-- INSTRUCTIONS FOR THE TASK --
After finding the line that contains "mem) (Nat.not_lt_of_le big)" in the entries below, retype it and every following line precisely, the last included.

:: DATA SHOWN ::

/-! ### What the decoder answers on every word (30_encoding.md R84, R85) -/

/-- Row `r` has the opcode of the word `w`, and `i` is the row's command with the fields of `w`: what `w` decodes to, unless
`w` has a reserved bit or `i` a bad count. -/
structure ReadsAs (w : Word) (r : OpcodeRow) (i : Instr) : Prop where
  row : r ∈ opcodeRows
  rowOpcode : opcodeOf r.value = opcodeOf w
  mnemonic : i.mnemonic = r.mnemonic
  opcode : i.opcode = opcodeOf w
  operand : operandOf w &&& operandOf r.mask = 0#24 → i.operand = operandOf w
  decodes : decode w =
    if operandOf w &&& operandOf r.mask = 0#24 then if i.wellFormed then .ok i else .error .decodeCount
    else .error .reservedOperandBits

/-- The rows stand in the order of their opcodes (30_encoding.md R83). -/
theorem opcodeOf_row : ∀ k : Fin 14, opcodeOf opcodeRows[k].value = BitVec.ofNat 8 k := by decide

theorem readsAs_of_opcode {w : Word} {i : Instr} (k : Fin 14) (opcode : (opcodeOf w).toNat = k)
    (mnemonic : i.mnemonic = opcodeRows[k].mnemonic) (own : i.opcode = BitVec.ofNat 8 k)
    (operand : operandOf w &&& operandOf opcodeRows[k].mask = 0#24 → i.operand = operandOf w)
    (decodes : decode w =
      if operandOf w &&& operandOf opcodeRows[k].mask = 0#24 then if i.wellFormed then .ok i else .error .decodeCount
      else .error .reservedOperandBits) : ReadsAs w opcodeRows[k] i := by
  have opcode : BitVec.ofNat 8 k = opcodeOf w := by simp [← opcode]
  exact ⟨List.getElem_mem _, (opcodeOf_row k).trans opcode, mnemonic, own.trans opcode, operand, decodes⟩

theorem decode_cases (w : Word) :
    (∃ r i, ReadsAs w r i) ∨ 0x0E ≤ (opcodeOf w).toNat ∧ decode w = .error .reservedOpcode := by
  have answer := decode.eq_def w
  dsimp only at answer
  split at answer
  case h_1 op => exact .inl ⟨_, .nop, readsAs_of_opcode 0 op rfl rfl operand_Z answer⟩
  case h_2 op => exact .inl ⟨_, .clear, readsAs_of_opcode 1 op rfl rfl operand_Z answer⟩
  case h_3 op => exact .inl ⟨_, .count _, readsAs_of_opcode 2 op rfl rfl operand_S answer⟩
  case h_4 op => exact .inl ⟨_, .build, readsAs_of_opcode 3 op rfl rfl operand_Z answer⟩
  case h_5 op => exact .inl ⟨_, .gen, readsAs_of_opcode 4 op rfl rfl operand_Z answer⟩
  case h_6 op => exact .inl ⟨_, .encode _, readsAs_of_opcode 5 op rfl rfl operand_S answer⟩
  case h_7 op => exact .inl ⟨_, .flush, readsAs_of_opcode 6 op rfl rfl operand_Z answer⟩
  case h_8 op =>
    simp only [← wellFormed_decode_iff (bits := bitsField (operandOf w))] at answer
    exact .inl ⟨_, .decode _ _, readsAs_of_opcode 7 op rfl rfl operand_D answer⟩
  case h_9 op => exact .inl ⟨_, .decend, readsAs_of_opcode 8 op rfl rfl operand_Z answer⟩
  case h_10 op => exact .inl ⟨_, .loadcode _ _, readsAs_of_opcode 9 op rfl rfl operand_L answer⟩
  case h_11 op => exact .inl ⟨_, .readcode _, readsAs_of_opcode 10 op rfl rfl operand_S answer⟩
  case h_12 op => exact .inl ⟨_, .readfreq _, readsAs_of_opcode 11 op rfl rfl operand_S answer⟩
  case h_13 op => exact .inl ⟨_, .readnode _, readsAs_of_opcode 12 op rfl rfl operand_I answer⟩
  case h_14 op => exact .inl ⟨_, .ackerr, readsAs_of_opcode 13 op rfl rfl operand_Z answer⟩
  case h_15 => exact .inr ⟨by simp only [imp_false] at *; omega, answer⟩

/-- A row is known by its opcode. -/
theorem row_of_opcode : ∀ r ∈ opcodeRows, ∀ r' ∈ opcodeRows, opcodeOf r.value = opcodeOf r'.value → r = r' := by decide

/-- A row is known by its mnemonic. -/
theorem row_of_mnemonic : ∀ r ∈ opcodeRows, ∀ r' ∈ opcodeRows, r.mnemonic = r'.mnemonic → r = r' := by decide

theorem rowOpcode_lt : ∀ r ∈ opcodeRows, (opcodeOf r.value).toNat < 0x0E := by decide

section ReadsAs
variable {w : Word} {r : OpcodeRow} {i : Instr} (h : ReadsAs w r i)
include h

theorem ReadsAs.opcode_lt : (opcodeOf w).toNat < 0x0E := h.rowOpcode ▸ rowOpcode_lt r h.row

/-- A row with the word's opcode is the one the word is read by. -/
theorem ReadsAs.row_unique {r' : OpcodeRow} (mem : r' ∈ opcodeRows) (opcode : opcodeOf r'.value = opcodeOf w) : r' = r :=
  row_of_opcode r' mem r h.row (opcode.trans h.rowOpcode.symm)

theorem ReadsAs.decode_eq_ok_iff {j : Instr} : decode w = .ok j ↔
    operandOf w &&& operandOf r.mask = 0#24 ∧ i.wellFormed = true ∧ i = j := by
  rw [h.decodes]
  split_ifs <;> simp [*]

theorem ReadsAs.decode_eq_reservedOperandBits_iff :
    decode w = .error .reservedOperandBits ↔ operandOf w &&& operandOf r.mask ≠ 0#24 := by
  rw [h.decodes]
  split_ifs <;> simp [*]

theorem ReadsAs.decode_eq_decodeCount_iff :
    decode w = .error .decodeCount ↔ operandOf w &&& operandOf r.mask = 0#24 ∧ i.wellFormed = false := by
  rw [h.decodes]
  split_ifs <;> simp [*]

theorem ReadsAs.decode_ne_reservedOpcode : decode w ≠ .error .reservedOpcode := by
  rw [h.decodes]
  split_ifs <;> simp

theorem ReadsAs.encode_eq (unreserved : operandOf w &&& operandOf r.mask = 0#24) : encode i = w := by
  rw [encode, h.opcode, h.operand unreserved, word_eq_fields]

end ReadsAs

/-! ### The round trip from a word (30_encoding.md R85) -/

theorem readsAs_of_decode {w : Word} {i : Instr} (h : decode w = .ok i) : ∃ r, ReadsAs w r i := by
  obtain ⟨r, j, reads⟩ | ⟨-, refused⟩ := decode_cases w
  · obtain ⟨-, -, rfl⟩ := reads.decode_eq_ok_iff.mp h
    exact ⟨r, reads⟩
  · cases refused.symm.trans h

/-- Settles O2. -/
theorem decodedCommandEncodesBack : Obligations.DecodedCommandEncodesBack := by
  unfold Obligations.DecodedCommandEncodesBack
  intro w i h
  obtain ⟨r, reads⟩ := readsAs_of_decode h
  obtain ⟨unreserved, wf, -⟩ := reads.decode_eq_ok_iff.mp h
  exact ⟨wf, reads.encode_eq unreserved⟩

/-! ### The rows of the opcode table (30_encoding.md R84) -/

/-- A row's mask covers the whole opcode, and its value is 0 below the opcode. -/
theorem row_fields : ∀ r ∈ opcodeRows,
    r.mask = 0xFF#8 ++ operandOf r.mask ∧ r.value = opcodeOf r.value ++ 0#24 := by decide

theorem append_inj {p q : BitVec 8} {a b : BitVec 24} : (p ++ a : Word) = q ++ b ↔ p = q ∧ a = b := by
  refine ⟨fun h => ⟨?_, ?_⟩, fun ⟨hp, ha⟩ => hp ▸ ha ▸ rfl⟩
  · simpa using congrArg opcodeOf h
  · simpa using congrArg operandOf h

/-- A word is a row's under its mask when it has the row's opcode and none of its reserved bits. -/
theorem masked_iff {r : OpcodeRow} (mem : r ∈ opcodeRows) (w : Word) : w &&& r.mask = r.value ↔
    opcodeOf r.value = opcodeOf w ∧ operandOf w &&& operandOf r.mask = 0#24 := by
  obtain ⟨mask, value⟩ := row_fields r mem
  have fields : w &&& r.mask = (opcodeOf w ++ (operandOf w &&& operandOf r.mask) : Word) := by
    calc w &&& r.mask
      _ = (opcodeOf w ++ operandOf w : Word) &&& (0xFF#8 ++ operandOf r.mask : Word) := by rw [word_eq_fields, ← mask]
      _ = _ := by rw [BitVec.and_append, show opcodeOf w &&& 0xFF#8 = opcodeOf w from BitVec.and_allOnes]
  rw [fields, value, append_inj, opcodeOf_append]
  exact and_congr_left' eq_comm

/-- Only DECODE has a field that can make a command ill formed. -/
theorem wellFormed_iff (i : Instr) : i.wellFormed = true ↔
    i.mnemonic ≠ "DECODE" ∨ 1 ≤ (nField i.operand).toNat ∧ (nField i.operand).toNat ≤ 16 := by
  cases i with
  | decode n bits => simp [wellFormed_decode_iff, Instr.mnemonic, Instr.operand]
  | _ => simp [Instr.wellFormed, Instr.mnemonic]

theorem spelledBy_iff {r : OpcodeRow} {w : Word} : r.spelledBy w = true ↔ w &&& r.mask = r.value ∧
    (r.mnemonic ≠ "DECODE" ∨ 1 ≤ (nField (operandOf w)).toNat ∧ (nField (operandOf w)).toNat ≤ 16) := by
  simp [OpcodeRow.spelledBy]

theorem opcode_of_spelledBy {r : OpcodeRow} {w : Word} (mem : r ∈ opcodeRows) (h : r.spelledBy w = true) :
    opcodeOf r.value = opcodeOf w := ((masked_iff mem w).mp (spelledBy_iff.mp h).1).1

/-- The row that reads a word is spelled by it exactly when the word is legal. -/
theorem ReadsAs.spelledBy_iff {w : Word} {r : OpcodeRow} {i : Instr} (h : ReadsAs w r i) :
    r.spelledBy w = true ↔ decode w = .ok i := by
  rw [Machine.spelledBy_iff, masked_iff h.row, h.decode_eq_ok_iff, wellFormed_iff, h.mnemonic]
  constructor
  · rintro ⟨⟨-, unreserved⟩, count⟩
    exact ⟨unreserved, h.operand unreserved ▸ count, rfl⟩
  · rintro ⟨unreserved, count, -⟩
    exact ⟨⟨h.rowOpcode, unreserved⟩, h.operand unreserved ▸ count⟩

theorem spelledBy_iff_decode {r : OpcodeRow} (mem : r ∈ opcodeRows) (w : Word) :
    r.spelledBy w = true ↔ ∃ i, decode w = .ok i ∧ i.mnemonic = r.mnemonic := by
  constructor
  · intro spelled
    have opcode := opcode_of_spelledBy mem spelled
    obtain ⟨r', i, reads⟩ | ⟨big, -⟩ := decode_cases w
    · obtain rfl := reads.row_unique mem opcode
      exact ⟨i, reads.spelledBy_iff.mp spelled, reads.mnemonic⟩
    · exact absurd (opcode ▸ rowOpcode_lt r mem) (Nat.not_lt_of_le big)
  · rintro ⟨i, ok, mnemonic⟩
    obtain ⟨r', reads⟩ := readsAs_of_decode ok
    obtain rfl := row_of_mnemonic r mem r' reads.row (mnemonic.symm.trans reads.mnemonic)
    exact reads.spelledBy_iff.mpr ok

:::

-- REPLY --
    · exact absurd (opcode ▸ rowOpcode_lt r mem) (Nat.not_lt_of_le big)
  · rintro ⟨i, ok, mnemonic⟩
    obtain ⟨r', reads⟩ := readsAs_of_decode ok
    obtain rfl := row_of_mnemonic r mem r' reads.row (mnemonic.symm.trans reads.mnemonic)
    exact reads.spelledBy_iff.mpr ok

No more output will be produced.